- Born: 1827 Mayagüez, Puerto Rico
- Died: 1899 (aged 71–72) Ponce, Puerto Rico
- Occupation: lawyer banker
- Known for: Co-founder of Banco Crédito y Ahorro Ponceño
- Spouse: Eufemia Capó Ortiz de la Renta Bermudas
- Children: Pedro Juan Parra Capó Francisco Parra Capó

= Francisco Parra Duperón =

Puerto Rican lawyer

Francisco Parra Duperón (1827–1899) born in Mayagüez, Puerto Rico, was a lawyer and banker. He became a lawyer at a young age and moved from Mayagüez to Ponce, Puerto Rico, where he established his law practice.

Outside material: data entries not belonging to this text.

@[simp] theorem setFn_variant : (setFn d f x).variant = d.variant := rfl
@[simp] theorem setFn_bt : (setFn d f x).bt = d.bt := rfl
@[simp] theorem setFn_free : (setFn d f x).free = d.free := rfl
@[simp] theorem setFn_recs : (setFn d f x).recs = d.recs := rfl
@[simp] theorem setFn_stats : (setFn d f x).stats = d.stats := rfl
@[simp] theorem setFn_atEdge : (setFn d f x).atEdge = d.atEdge := rfl
@[simp] theorem setFn_ts : (setFn d f x).ts = d.ts := rfl
@[simp] theorem setFn_hist : (setFn d f x).hist = d.hist := rfl
@[simp] theorem setFn_leap : (setFn d f x).leap = d.leap := rfl
@[simp] theorem setFn_mbx : (setFn d f x).mbx = d.mbx := rfl
@[simp] theorem setFn_obs : (setFn d f x).obs = d.obs := rfl
@[simp] theorem setFn_ports : (setFn d f x).ports = d.ports := rfl
@[simp] theorem setFn_arr : (setFn d f x).arr = d.arr := rfl
@[simp] theorem setFn_ct : (setFn d f x).ct = d.ct := rfl
@[simp] theorem setFn_ptp : (setFn d f x).ptp = d.ptp := rfl
@[simp] theorem setFn_nts : (setFn d f x).nts = d.nts := rfl
@[simp] theorem setFn_disc : (setFn d f x).disc = d.disc := rfl
@[simp] theorem setFn_gnss : (setFn d f x).gnss = d.gnss := rfl
@[simp] theorem setFn_tiu : (setFn d f x).tiu = d.tiu := rfl
@[simp] theorem setFn_flt : (setFn d f x).flt = d.flt := rfl
@[simp] theorem setFn_key : (setFn d f x).key = d.key := rfl
@[simp] theorem setFn_pwr : (setFn d f x).pwr = d.pwr := rfl
@[simp] theorem setFn_out : (setFn d f x).out = d.out := rfl

end

/-! #### setEp -/

section

variable (d : Dev) (e : Nat) (x : EpState)

@[simp] theorem setEp_variant : (setEp d e x).variant = d.variant := rfl
@[simp] theorem setEp_bt : (setEp d e x).bt = d.bt := rfl
@[simp] theorem setEp_free : (setEp d e x).free = d.free := rfl
@[simp] theorem setEp_recs : (setEp d e x).recs = d.recs := rfl
@[simp] theorem setEp_stats : (setEp d e x).stats = d.stats := rfl
@[simp] theorem setEp_atEdge : (setEp d e x).atEdge = d.atEdge := rfl
@[simp] theorem setEp_ts : (setEp d e x).ts = d.ts := rfl
@[simp] theorem setEp_hist : (setEp d e x).hist = d.hist := rfl
@[simp] theorem setEp_leap : (setEp d e x).leap = d.leap := rfl
@[simp] theorem setEp_mbx : (setEp d e x).mbx = d.mbx := rfl
@[simp] theorem setEp_obs : (setEp d e x).obs = d.obs := rfl
@[simp] theorem setEp_ports : (setEp d e x).ports = d.ports := rfl
@[simp] theorem setEp_arr : (setEp d e x).arr = d.arr := rfl
@[simp] theorem setEp_ct : (setEp d e x).ct = d.ct := rfl
@[simp] theorem setEp_ptp : (setEp d e x).ptp = d.ptp := rfl
@[simp] theorem setEp_nts : (setEp d e x).nts = d.nts := rfl
@[simp] theorem setEp_disc : (setEp d e x).disc = d.disc := rfl
@[simp] theorem setEp_gnss : (setEp d e x).gnss = d.gnss := rfl
@[simp] theorem setEp_tiu : (setEp d e x).tiu = d.tiu := rfl
@[simp] theorem setEp_flt : (setEp d e x).flt = d.flt := rfl
@[simp] theorem setEp_key : (setEp d e x).key = d.key := rfl
@[simp] theorem setEp_pwr : (setEp d e x).pwr = d.pwr := rfl
@[simp] theorem setEp_out : (setEp d e x).out = d.out := rfl

end

/-! #### setRing -/

section

variable (d : Dev) (f : Fn) (tx : Bool) (r : Nat) (x : RingState)

@[simp] theorem setRing_variant : (setRing d f tx r x).variant = d.variant := rfl
@[simp] theorem setRing_bt : (setRing d f tx r x).bt = d.bt := rfl
@[simp] theorem setRing_free : (setRing d f tx r x).free = d.free := rfl
@[simp] theorem setRing_recs : (setRing d f tx r x).recs = d.recs := rfl
@[simp] theorem setRing_stats : (setRing d f tx r x).stats = d.stats := rfl
@[simp] theorem setRing_atEdge : (setRing d f tx r x).atEdge = d.atEdge := rfl
@[simp] theorem setRing_ts : (setRing d f tx r x).ts = d.ts := rfl
@[simp] theorem setRing_hist : (setRing d f tx r x).hist = d.hist := rfl
@[simp] theorem setRing_leap : (setRing d f tx r x).leap = d.leap := rfl
@[simp] theorem setRing_mbx : (setRing d f tx r x).mbx = d.mbx := rfl
@[simp] theorem setRing_obs : (setRing d f tx r x).obs = d.obs := rfl
@[simp] theorem setRing_ports : (setRing d f tx r x).ports = d.ports := rfl
@[simp] theorem setRing_arr : (setRing d f tx r x).arr = d.arr := rfl
@[simp] theorem setRing_ct : (setRing d f tx r x).ct = d.ct := rfl
@[simp] theorem setRing_ptp : (setRing d f tx r x).ptp = d.ptp := rfl
@[simp] theorem setRing_nts : (setRing d f tx r x).nts = d.nts := rfl
@[simp] theorem setRing_disc : (setRing d f tx r x).disc = d.disc := rfl
@[simp] theorem setRing_gnss : (setRing d f tx r x).gnss = d.gnss := rfl
@[simp] theorem setRing_tiu : (setRing d f tx r x).tiu = d.tiu := rfl
@[simp] theorem setRing_flt : (setRing d f tx r x).flt = d.flt := rfl
@[simp] theorem setRing_key : (setRing d f tx r x).key = d.key := rfl
@[simp] theorem setRing_pwr : (setRing d f tx r x).pwr = d.pwr := rfl
@[simp] theorem setRing_out : (setRing d f tx r x).out = d.out := rfl

end

/-! #### setDoor -/

section

variable (d : Dev) (f : Fn) (k : Nat) (x : Door)

@[simp] theorem setDoor_variant : (setDoor d f k x).variant = d.variant := rfl
@[simp] theorem setDoor_bt : (setDoor d f k x).bt = d.bt := rfl
@[simp] theorem setDoor_free : (setDoor d f k x).free = d.free := rfl
@[simp] theorem setDoor_recs : (setDoor d f k x).recs = d.recs := rfl
@[simp] theorem setDoor_stats : (setDoor d f k x).stats = d.stats := rfl
@[simp] theorem setDoor_atEdge : (setDoor d f k x).atEdge = d.atEdge := rfl
@[simp] theorem setDoor_ts : (setDoor d f k x).ts = d.ts := rfl
@[simp] theorem setDoor_hist : (setDoor d f k x).hist = d.hist := rfl
@[simp] theorem setDoor_leap : (setDoor d f k x).leap = d.leap := rfl
@[simp] theorem setDoor_host : (setDoor d f k x).host = d.host := rfl
@[simp] theorem setDoor_obs : (setDoor d f k x).obs = d.obs := rfl
@[simp] theorem setDoor_ports : (setDoor d f k x).ports = d.ports := rfl
@[simp] theorem setDoor_arr : (setDoor d f k x).arr = d.arr := rfl
@[simp] theorem setDoor_ct : (setDoor d f k x).ct = d.ct := rfl
@[simp] theorem setDoor_ptp : (setDoor d f k x).ptp = d.ptp := rfl
@[simp] theorem setDoor_nts : (setDoor d f k x).nts = d.nts := rfl
@[simp] theorem setDoor_disc : (setDoor d f k x).disc = d.disc := rfl
@[simp] theorem setDoor_gnss : (setDoor d f k x).gnss = d.gnss := rfl
@[simp] theorem setDoor_tiu : (setDoor d f k x).tiu = d.tiu := rfl
@[simp] theorem setDoor_flt : (setDoor d f k x).flt = d.flt := rfl
@[simp] theorem setDoor_key : (setDoor d f k x).key = d.key := rfl
@[simp] theorem setDoor_pwr : (setDoor d f k x).pwr = d.pwr := rfl
@[simp] theorem setDoor_out : (setDoor d f k x).out = d.out := rfl

end

/-! #### setPort -/

section

variable (d : Dev) (p : Nat) (x : PortSt)

@[simp] theorem setPort_variant : (setPort d p x).variant = d.variant := rfl
@[simp] theorem setPort_bt : (setPort d p x).bt = d.bt := rfl
@[simp] theorem setPort_free : (setPort d p x).free = d.free := rfl
@[simp] theorem setPort_recs : (setPort d p x).recs = d.recs := rfl
@[simp] theorem setPort_stats : (setPort d p x).stats = d.stats := rfl
@[simp] theorem setPort_atEdge : (setPort d p x).atEdge = d.atEdge := rfl
@[simp] theorem setPort_ts : (setPort d p x).ts = d.ts := rfl
@[simp] theorem setPort_hist : (setPort d p x).hist = d.hist := rfl
@[simp] theorem setPort_leap : (setPort d p x).leap = d.leap := rfl
@[simp] theorem setPort_mbx : (setPort d p x).mbx = d.mbx := rfl
@[simp] theorem setPort_host : (setPort d p x).host = d.host := rfl
@[simp] theorem setPort_obs : (setPort d p x).obs = d.obs := rfl
@[simp] theorem setPort_arr : (setPort d p x).arr = d.arr := rfl
@[simp] theorem setPort_ct : (setPort d p x).ct = d.ct := rfl
@[simp] theorem setPort_ptp : (setPort d p x).ptp = d.ptp := rfl
@[simp] theorem setPort_nts : (setPort d p x).nts = d.nts := rfl
@[simp] theorem setPort_disc : (setPort d p x).disc = d.disc := rfl
@[simp] theorem setPort_gnss : (setPort d p x).gnss = d.gnss := rfl
@[simp] theorem setPort_tiu : (setPort d p x).tiu = d.tiu := rfl
@[simp] theorem setPort_flt : (setPort d p x).flt = d.flt := rfl
@[simp] theorem setPort_key : (setPort d p x).key = d.key := rfl
@[simp] theorem setPort_pwr : (setPort d p x).pwr = d.pwr := rfl
@[simp] theorem setPort_out : (setPort d p x).out = d.out := rfl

He was also one of the founders of the Banco Crédito y Ahorro Ponceño, and he was the bank's first president from 1895 until 1896. Teatro La Perla, was built in May 1864 under his initiative and that of Pedro Garriga.

==Legacy==
The city of Ponce honored him by naming part of Puerto Rico Highway 133 "Francisco Parra Duperon Street" in his honor. There is also a school in Barrio Canas named in his honor.

==Personal life==
Parra Duperon married Eufemia Capó Ortiz de la Renta Bermudas and they had two children, Pedro Juan Parra Capó and Francisco Parra Capó. Pedro Juan became captain of the Seventh Brigade of the Ponce Municipal Fire Corps in 1899, while Francisco became mayor of the city of Ponce.

==Death==
Died on September 25, 1899, in Ponce, Puerto Rico. He was buried at Panteón Nacional Román Baldorioty de Castro in Ponce.